Mesmo estando de fora este ano, Espanha continuou a apostar no seu concurso nacional, apenas criado em 2022. Com um claro maior orçamento, esta edição do Benidorm Fest contou com uma melhor produção e mais prémios que foram justamente atribuídos, embora as audiências tenham descido para quase metade em relação às do ano passado, de acordo com o El Confidencial. Também a Hungria, que deixou a Eurovisão após falhar a qualificação para a final de 2019, tem continuado a promover, com cada vez menos interesse, a competição que selecionava o seu representante.

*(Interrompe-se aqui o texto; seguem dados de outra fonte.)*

/-! ## PFAIL_N, PGOOD_CORE and VAON (R372, R388, R389) -/

/-- PFAIL_N_FALL. In STANDBY and OFF nothing is left to fence. -/
def pfailFallRow (s : State) : State :=
  let s := sysUpd (fun y => { y with pfailLow := true, pfailWait := false }) s
  if s.sys.power == .standby || s.sys.power == .off then s else fenceStore 1 (interruptPanel 0 s)

/-- PFAIL_N_RISE. -/
def pfailRiseRow (s : State) : State :=
  if s.sys.pfailLow then sysUpd (fun y => { y with pfailLow := false, pfailWait := true }) s else s

/-- FENCE_LIFT: PFAIL_N has been high for 10 ms. -/
def fenceLiftRow (s : State) : State :=
  if s.sys.pfailLow then s else liftFence (sysUpd (fun y => { y with pfailWait := false }) s)

def senEnable (s : State) : Bool := liveBit s Kind.sn 0 0
def pwrReq (s : State) : Bool := liveBit s Kind.sn 0 2
/-- A field of SN_CHAN of channel n. -/
def chanFld (s : State) (n lo w : Nat) : Nat := liveFld s Kind.sn 0 (64 + 32 * n + lo) w

/-- A mask of SN_CHAN holds a state. -/
def inMask (s : State) (n lo state : Nat) : Bool := (chanFld s n lo 4).testBit state

/-- The outputs asserted (R399); with PWR_REQ, SEN_OUT1 is the regulator enable (R391). -/
def senAsserted (s : State) : Nat :=
  let by_ (o : Nat) : Bool := (List.range 8).any (fun n =>
    chanFld s n 0 1 == 1 && chanFld s n 12 2 == o + 1 && (inMask s n 8 (s.sn.chan.get n).state || (s.sn.chan.get n).latch))
  let o (i : Nat) : Bool := by_ i || s.sn.force.testBit i
  bit (o 0) + 2 * bit (if pwrReq s then s.sn.pwrOn else o 1)

/-- A log entry of a source other than a channel (R400). -/
def logSource (src : Nat) (woke : Bool) (s : State) : State :=
  let (n, s) := takeFree s
  let i := (s.sn.newest + 1) % 256
  let f (k : Nat) : Nat := Config.senLog src k n
  snUpd (fun k => { k with
    log := k.log.set i { utc := s.rtc.utc, src := src, old := f 0 % 256, new := f 1 % 256, flags := bit woke + 2 * bit (senAsserted s != 0), y := f 2 % 65536 }
    newest := i, logged := sat32 k.logged }) s

/-- The hand-off to the sentinel (R401). -/
def handToSentinel (s : State) : State :=
  let s := setBias false s
  forRange 8 (fun n s =>
    let i := s.ls.sup.get n
    if !i.landed then s
    else snUpd (fun k => { k with
      handed := k.handed.set n (some (i.cls, i.reading))
      chan := if n < 4 then k.chan.upd n (fun c => { c with
        state := i.cls, med := List.replicate 5 i.reading, y := (i.reading * 256 : Nat) }) else k.chan }) s) s

/-- Entry to STANDBY: cause 1 command, 2 PGOOD_CORE (R388, R399, R401). The sentinel keeps its own records and the thresholds of LS_IN (R397). -/
def enterStandby (cause : Nat) (s : State) : State :=
  let s := handToSentinel s
  let s := logSource 9 false s
  let s := snUpd (fun k => { k with
    force := 0, entryCause := cause, entryUtc := s.rtc.utc, entryVaon := k.vaonMv, wakeCause := 0, wakeChan := 0, wakeState := 0, wakeRep := false
    pwrOn := if pwrReq s then false else k.pwrOn }) s
  sysUpd (fun y => { y with power := .standby }) { coldState s with live := s.live.keep (fun k _ => k / 0x40000 == Kind.sn || k / 0x40000 == Kind.lsIn) }

/-- PGOOD_CORE_FALL: the store is fenced and the domains are cut. -/
def pgoodFallRow (s : State) : State :=
  let s := sysUpd (fun y => { y with pgood := false }) s
  match s.sys.power with
  | .standby | .off => s
  | _ => enterStandby 2 (fenceStore 1 (interruptPanel 1 s))

/-- The snapshot of SN_POWER STANDBY has committed: the cut (R388). -/
def cutIfDue (s : State) : State :=
  if s.sys.cutDue then enterStandby 1 s else s

/-- The records of retention SRAM that VAON takes with it (R393). -/
def retentionLost (s : State) : State :=
  let passed := (List.range 4).filter (fun b => s.sn.past.get b != 0)
  let s := pnUpd (fun p => { p with rebuild := if p.recover_.isEmpty then p.rebuild else 1 }) s
  { s with
    nv := { s.nv with passed := s.nv.passed ++ passed.filter (fun b => !s.nv.passed.contains b), due := [] }
    sn := { lost := List.range 7, pairEn := s.sn.pairEn }
    th := { s.th with restarts := 0, tripC := 0 }
    rtc := { up := s.rtc.up } }

/-- VAON_LOSS: the device is held as under PORST_N until VAON returns (R388). -/
def vaonLossRow (s : State) : State :=
  if s.sys.power == .off then s
  else
    let s := coldState (retentionLost s)
    sysUpd (fun y => { y with power := .off, scrub := 0 }) { s with live := [] }

/-- VAON_POWER_ON. -/
def vaonOnRow (s : State) : State :=
  if s.sys.power == .off then sysUpd (fun y => { y with power := .standby }) s else s

/-! ## NAP (R388, R390) -/

/-- The exit from NAP: its isolation clears and the role follows R329 from ISOLATED. -/
def exitNap (s : State) : State :=
  if s.sys.power != .nap then s
  else
    let s := entriesFollow (setBias false (sysUpd (fun y => { y with power := .park }) s))
    let s := prUpd (fun p => { p with napIso := false, link := if pairEn s then .train else .down, actI := false, actQuiet := true }) s
    if !pairEn s && !s.pr.isolated && !ownFault s then setRole .simplex 3 s else s

/-- A NAP accepted is entered at the cycle boundary, unless the device has been unparked since. -/
def napBoundary (s : State) : State :=
  if !s.sys.napDue then s
  else
    let s := sysUpd (fun y => { y with napDue := false }) s
    if s.sys.power != .park then completeWait .nap St.role 0 [] s
    else
      let s := completeWait .nap St.ok 0 [] s
      let s := setRole .isolated 3 (prUpd (fun p => { p with napIso := true, eligible := false }) s)
      let s := prUpd (fun p => { p with link := .down, level := 0, window := [], sendQ := [] }) s
      let s := sysUpd (fun y => { y with power := .nap }) s
      if pairEn s then s else entriesFollow (setBias true s)

/-! ## The sentinel (R396 to R400) -/

/-- The median of five samples. -/
def median5 (l : List Nat) : Nat := (l.foldl (fun a x => insertSorted x a) []).getD 2 0
where
  /-- Insertion into an ascending list. -/
  insertSorted (x : Nat) : List Nat → List Nat
    | [] => [x]
    | y :: r => if x ≤ y then x :: y :: r else y :: insertSorted x r

/-- One sample enters the median and the filter (R397); y is rounded towards minus infinity at its last bit
(notes/assumptions/32.md). -/
def SnChan.sample (c : SnChan) (k v : Nat) : SnChan :=
  let med := (v :: (c.med ++ List.replicate 5 0)).take 5
  let m : Int := (median5 med * 256 : Nat)
  { c with med := med, y := c.y + (m - c.y) / (2 ^ k : Nat) }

No outro lado da balança encontra-se Itália, país que valoriza a sua música continuamente desde 1951 através do Festival de Sanremo. O certame italiano, que ainda faz o país parar, leva a participação no concurso, a que serviu de inspiração, como um objetivo secundário: o vencedor pode recusar ir à Eurovisão. Foi o que aconteceu no ano passado, quando Itália foi representada pelo segundo lugar do Festival de Sanremo. Apesar de tudo, um dos participantes da edição deste ano, Ermal Meta, confirmou ao L’Unione Sarda que, caso vença no próximo sábado, aceitará a ida à Eurovisão com uma música inspirada nas crianças de Gaza, numa forma tão legítima de protesto.

Com a possibilidade de também o Festival da Canção enfrentar um vencedor que não vá representar Portugal na 70.ª edição da Eurovisão, é ainda mais relevante salientar a importância que o festival tem tido por si só na história da televisão e da música portuguesa, ao longo de seis décadas. A RTP também organizou o festival em 2000 e em 1970, ano em que se juntou a um boicote de quatro países depois do empate nos resultados da edição anterior. Em 1974, a música vencedora, “E Depois do Adeus”, acabou por ser uma das senhas da Revolução dos Cravos e o Festival da Canção de 1980 foi o programa que inaugurou a transmissão regular a cores em Portugal.

“Entendemos que participar no Festival da Canção de 2026 não só é a oportunidade que tantos artistas portugueses desejam ter, como é também o seguimento de uma herança cultural que pretendemos honrar” é um dos pilares do comunicado dos compositores que recusam representar Portugal em maio. A realidade é que o festival continua a apresentar artistas e nesta 60.ª edição temos 16 músicas em português para celebrar.